Hello,
I am trying to add ellipses to each experimental group in an RNASeq data using DESeq2. In this RNASeq experiment there are 4 genotypes and 2 treatments. I transformed my data using variance stabilizing transformation (vst) as shown in the code below.
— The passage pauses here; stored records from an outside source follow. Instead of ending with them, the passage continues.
-- ==== Sys2Proof/Machine/PowerCmds.lean ====
section
/-! DEFINITION. Meanings of the commands of the power controller, clocks, watchdogs, the Sluice and the sensors
(R387-R412). -/

namespace Sys2Proof.Machine

open Sys2Proof

/-- A master's write of PWR_CMD with a code: a level 1 to 4, or 5 CANCEL; the debugger's has no effect (R390).
(DEDUCED, log entry 82.) -/
def State.levelCmd (s : State) (m : Master) (v : Word) : State :=
  s.portCmd m Port.PWR_CMD v fun t => if m = .dbg then t else t.pwrCmd v

/-- A wake source requests wake: sources 0 to 4 by their bit of PWR_WAKE, source 5 by an interrupt that ends WAIT
(R393). -/
def State.wakeBy (s : State) (src : Nat) : State := if src = 5 then s.wakeByIrq else s.wakeFrom src

/-- PWR_CMD 1 requests Reef 1 (R390). -/
def execEnterReef1 (m : Master) (s : State) : Host.Outcome State Fault Refusal :=
  .next (s.levelCmd m 1)

/-- PWR_CMD 2 requests Reef 2 (R390). -/
def execEnterReef2 (m : Master) (s : State) : Host.Outcome State Fault Refusal :=
  .next (s.levelCmd m 2)

/-- PWR_CMD 3 requests Reef 3 (R390). -/
def execEnterReef3 (m : Master) (s : State) : Host.Outcome State Fault Refusal :=
  .next (s.levelCmd m 3)

/-- PWR_CMD 4 requests Furl (R390). -/
def execEnterFurl (m : Master) (s : State) : Host.Outcome State Fault Refusal :=
  .next (s.levelCmd m 4)

/-- PWR_CMD 5 cancels an entry before its point of no return (R390). -/
def execPwrCancel (m : Master) (s : State) : Host.Outcome State Fault Refusal :=
  .next (s.levelCmd m 5)

/-- Every domain to go off is quiet and entry proceeds to step 3 (R391). -/
def execEntryQuietReached (s : State) : Host.Outcome State Fault Refusal :=
  .next (s.entryQuietNow)

/-- Every core is in WAIT; CORECLK is gated and the domains go off (R391). -/
def execEntryCoresWaiting (s : State) : Host.Outcome State Fault Refusal :=
  .next (s.entryDone)

/-- An enabled wake source requests wake (R393). -/
def execWakeRequest (src : Fin 6) (s : State) : Host.Outcome State Fault Refusal :=
  .next (s.wakeBy src.val)

/-- A restored domain's reset is released after its restore delay (R387). -/
def execDomainRelease (d : Fin 16) (s : State) : Host.Outcome State Fault Refusal :=
  .next (s.domRelease d.val)

/-- Setting or clearing a PWR_DOM_OFF bit powers a shared domain off or on (R389). -/
def execDomOffHold (m : Master) (v : Word) (s : State) : Host.Outcome State Fault Refusal :=
  .next (s.portCmd m (Port.PWR_DOM_OFF) v fun t => t.domHold v)

/-- PWR_RES_CMD 1 clears every residency counter (R396). -/
def execResidencyClear (m : Master) (s : State) : Host.Outcome State Fault Refusal :=
  .next (s.portCmd m (Port.PWR_RES_CMD) 1 fun t => t.resClear 1)

/-- No REFCLK edge for 8 WDGCLK cycles starts a held system reset (R398). -/
def execRefclkLoss (s : State) : Host.Outcome State Fault Refusal :=
  .next (s.refLost)

/-- Loss of system PLL lock starts a system reset (R398). -/
def execSystemPllUnlock (s : State) : Host.Outcome State Fault Refusal :=
  .next (s.sysResetNow .pll s.pins.bootSel s.pins.stackId)

/-- A two-word kick restarts the watchdog or expires it when early or wrong (R403). -/
def execWdgKick (m : Master) (c : Core) (v : Word) (s : State) : Host.Outcome State Fault Refusal :=
  .next (s.portCmd m (Port.WDG_KICK c.num) v fun t => t.wdgKickBy m c v)

/-- The remaining time falls to WARN and WDG_WARN is raised (R404). -/
def execWdgWarnLevel (c : Core) (s : State) : Host.Outcome State Fault Refusal :=
  .next (s.wdgWarn c.num)

/-- A watchdog channel expires and performs its ACTION (R404). -/
def execWdgExpiry (c : Core) (s : State) : Host.Outcome State Fault Refusal :=
  .next (s.wdgEnd c)

/-- The Sluice grants waiting requests that conflict with no holder (R408). -/
def execSluiceGrant (s : State) : Host.Outcome State Fault Refusal :=
  .next (s.sluiceCycle)

/-- A request waits AGE ms and raises MNT_EVT (R408). -/
def execSluiceAging (a : Fin 12) (s : State) : Host.Outcome State Fault Refusal :=
  .next (s.sluiceAge a.val)

/-- A TEMP grant samples die temperature and VPA supplies (R411). -/
def execTempSample (temp : BitVec 9) (vpaS vpaW : BitVec 12) (s : State) : Host.Outcome State Fault Refusal :=
  .next (s.tempSampled temp vpaS vpaW)

/-- CAL_FMC_CMD 1 requests an RTC measurement (R412). -/
def execFmcMeasure (m : Master) (s : State) : Host.Outcome State Fault Refusal :=
  .next (s.portCmd m (Port.CAL_FMC_CMD) 1 fun t => t.fmcCmd 1)

/-- The measurement ends and CAL_FMC_RES is valid (R412). -/
def execFmcDone (err : Word) (s : State) : Host.Outcome State Fault Refusal :=
  .next (s.fmcEnd err)

end Sys2Proof.Machine
end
I group my data on the PCA plot using Genotype(shape) and Diet(color).
PCA plot I exported
# Constructing DESeqDataSet Object
rna_exp <- DESeqDataSetFromHTSeqCount(sampleTable = sampledesc, directory = "star", design = ~ Genotype_Diet)
# Fit DESeq2 statistical model
rna_exp2 <- DESeq(rna_exp)
# vst transformation
vsd <- vst(rna_exp2)
# calculate pcaData
pcaData <- plotPCA(vsd, intgroup= c("Diet", "Genotype"), returnData=TRUE)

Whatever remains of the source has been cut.